[Exercise materials]
====================

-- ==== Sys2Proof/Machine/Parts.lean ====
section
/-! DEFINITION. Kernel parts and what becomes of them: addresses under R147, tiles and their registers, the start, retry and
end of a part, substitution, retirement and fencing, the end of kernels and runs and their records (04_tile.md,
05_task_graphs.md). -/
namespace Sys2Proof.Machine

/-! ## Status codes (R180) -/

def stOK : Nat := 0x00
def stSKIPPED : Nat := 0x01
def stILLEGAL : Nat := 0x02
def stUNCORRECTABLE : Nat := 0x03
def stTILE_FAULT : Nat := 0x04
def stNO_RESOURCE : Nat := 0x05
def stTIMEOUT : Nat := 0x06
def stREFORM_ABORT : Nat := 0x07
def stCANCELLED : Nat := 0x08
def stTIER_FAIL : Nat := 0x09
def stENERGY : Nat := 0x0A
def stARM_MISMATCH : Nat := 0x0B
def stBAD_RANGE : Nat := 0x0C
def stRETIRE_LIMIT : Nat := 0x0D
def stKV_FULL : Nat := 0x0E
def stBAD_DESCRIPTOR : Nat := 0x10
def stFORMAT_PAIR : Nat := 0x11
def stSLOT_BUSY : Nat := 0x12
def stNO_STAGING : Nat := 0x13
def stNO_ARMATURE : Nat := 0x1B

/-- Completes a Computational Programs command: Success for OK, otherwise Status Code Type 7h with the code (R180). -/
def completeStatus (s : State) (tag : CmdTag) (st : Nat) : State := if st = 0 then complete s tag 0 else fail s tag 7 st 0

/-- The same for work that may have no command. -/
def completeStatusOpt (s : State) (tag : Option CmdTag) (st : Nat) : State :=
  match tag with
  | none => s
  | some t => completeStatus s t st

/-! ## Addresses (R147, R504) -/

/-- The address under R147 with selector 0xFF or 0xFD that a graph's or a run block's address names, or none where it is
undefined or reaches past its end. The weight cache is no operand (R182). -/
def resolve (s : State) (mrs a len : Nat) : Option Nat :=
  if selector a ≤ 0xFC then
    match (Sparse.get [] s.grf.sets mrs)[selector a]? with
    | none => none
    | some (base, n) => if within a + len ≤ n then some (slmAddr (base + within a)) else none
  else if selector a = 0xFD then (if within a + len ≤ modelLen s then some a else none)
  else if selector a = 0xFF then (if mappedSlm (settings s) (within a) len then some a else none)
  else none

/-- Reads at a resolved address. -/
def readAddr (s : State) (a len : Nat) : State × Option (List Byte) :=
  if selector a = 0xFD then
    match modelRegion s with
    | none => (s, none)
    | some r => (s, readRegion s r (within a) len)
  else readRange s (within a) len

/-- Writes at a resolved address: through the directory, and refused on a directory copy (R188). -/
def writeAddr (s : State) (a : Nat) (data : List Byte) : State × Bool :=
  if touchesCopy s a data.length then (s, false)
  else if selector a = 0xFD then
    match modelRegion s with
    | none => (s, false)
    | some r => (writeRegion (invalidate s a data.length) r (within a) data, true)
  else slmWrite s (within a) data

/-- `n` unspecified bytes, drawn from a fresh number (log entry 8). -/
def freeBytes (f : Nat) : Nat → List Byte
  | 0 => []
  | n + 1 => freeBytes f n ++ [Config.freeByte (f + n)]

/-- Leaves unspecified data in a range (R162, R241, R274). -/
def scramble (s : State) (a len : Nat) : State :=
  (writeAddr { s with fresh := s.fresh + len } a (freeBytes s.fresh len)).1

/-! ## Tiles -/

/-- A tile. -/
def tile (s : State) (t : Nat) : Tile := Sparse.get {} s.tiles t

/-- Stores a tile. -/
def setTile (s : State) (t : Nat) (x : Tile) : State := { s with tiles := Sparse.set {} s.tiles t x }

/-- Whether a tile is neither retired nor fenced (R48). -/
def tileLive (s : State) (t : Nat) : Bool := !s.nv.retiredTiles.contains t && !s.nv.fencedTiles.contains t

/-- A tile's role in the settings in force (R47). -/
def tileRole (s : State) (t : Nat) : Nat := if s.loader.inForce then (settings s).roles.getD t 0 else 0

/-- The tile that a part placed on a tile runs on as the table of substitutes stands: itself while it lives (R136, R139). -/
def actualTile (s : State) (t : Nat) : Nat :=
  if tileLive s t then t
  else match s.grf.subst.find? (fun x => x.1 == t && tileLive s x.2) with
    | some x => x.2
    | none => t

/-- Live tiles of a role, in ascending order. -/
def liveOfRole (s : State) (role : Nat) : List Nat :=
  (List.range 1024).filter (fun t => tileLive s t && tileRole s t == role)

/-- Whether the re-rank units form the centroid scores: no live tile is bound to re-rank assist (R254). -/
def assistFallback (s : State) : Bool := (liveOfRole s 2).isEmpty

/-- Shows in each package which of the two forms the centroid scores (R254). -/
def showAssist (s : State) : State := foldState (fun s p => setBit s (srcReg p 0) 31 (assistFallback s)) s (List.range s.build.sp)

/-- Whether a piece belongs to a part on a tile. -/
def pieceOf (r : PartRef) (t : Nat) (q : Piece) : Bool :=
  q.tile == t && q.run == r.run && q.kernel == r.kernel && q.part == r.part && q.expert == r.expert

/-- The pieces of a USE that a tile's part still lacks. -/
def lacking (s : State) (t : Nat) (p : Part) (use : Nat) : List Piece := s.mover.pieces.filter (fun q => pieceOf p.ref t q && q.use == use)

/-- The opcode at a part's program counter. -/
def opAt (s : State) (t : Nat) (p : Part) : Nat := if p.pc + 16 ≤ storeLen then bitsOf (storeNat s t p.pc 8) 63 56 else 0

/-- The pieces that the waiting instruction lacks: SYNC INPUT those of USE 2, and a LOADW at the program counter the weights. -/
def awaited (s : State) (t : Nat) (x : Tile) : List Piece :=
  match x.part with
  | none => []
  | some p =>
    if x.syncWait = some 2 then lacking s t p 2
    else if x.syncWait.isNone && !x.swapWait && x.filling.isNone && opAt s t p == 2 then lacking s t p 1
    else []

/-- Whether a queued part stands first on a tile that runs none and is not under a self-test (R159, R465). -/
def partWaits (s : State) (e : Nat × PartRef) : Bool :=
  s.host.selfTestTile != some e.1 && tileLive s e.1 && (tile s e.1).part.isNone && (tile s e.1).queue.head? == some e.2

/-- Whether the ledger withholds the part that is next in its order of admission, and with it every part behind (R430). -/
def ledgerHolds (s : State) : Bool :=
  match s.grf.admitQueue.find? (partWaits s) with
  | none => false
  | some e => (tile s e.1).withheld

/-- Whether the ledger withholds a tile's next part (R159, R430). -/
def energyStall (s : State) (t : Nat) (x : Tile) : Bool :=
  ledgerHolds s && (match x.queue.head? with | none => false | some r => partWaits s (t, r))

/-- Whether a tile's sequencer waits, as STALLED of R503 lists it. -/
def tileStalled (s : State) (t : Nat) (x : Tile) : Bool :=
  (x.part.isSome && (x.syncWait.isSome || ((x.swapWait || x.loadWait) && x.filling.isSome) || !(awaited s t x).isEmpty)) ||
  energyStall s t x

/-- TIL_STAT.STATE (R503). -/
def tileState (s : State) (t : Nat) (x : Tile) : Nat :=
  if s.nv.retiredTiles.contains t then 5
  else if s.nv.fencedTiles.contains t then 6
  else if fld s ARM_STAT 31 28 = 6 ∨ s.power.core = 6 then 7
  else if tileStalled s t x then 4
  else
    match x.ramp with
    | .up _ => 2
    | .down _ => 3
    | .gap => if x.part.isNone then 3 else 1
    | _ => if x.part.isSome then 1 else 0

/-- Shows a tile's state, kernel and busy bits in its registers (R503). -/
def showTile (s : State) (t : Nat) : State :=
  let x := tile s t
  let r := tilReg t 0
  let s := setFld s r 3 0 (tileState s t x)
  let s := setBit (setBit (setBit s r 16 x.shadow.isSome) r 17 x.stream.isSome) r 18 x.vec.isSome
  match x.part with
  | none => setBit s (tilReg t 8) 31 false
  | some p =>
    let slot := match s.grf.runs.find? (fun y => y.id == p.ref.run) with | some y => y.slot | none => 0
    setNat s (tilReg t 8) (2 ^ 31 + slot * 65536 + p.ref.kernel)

====================

Could you restate word for word the lines above from the one containing "def writeAddr (s" through the one containing "none => (s, false)", both included, and nothing else?

[Response to this exercise]
def writeAddr (s : State) (a : Nat) (data : List Byte) : State × Bool :=
  if touchesCopy s a data.length then (s, false)
  else if selector a = 0xFD then
    match modelRegion s with
    | none => (s, false)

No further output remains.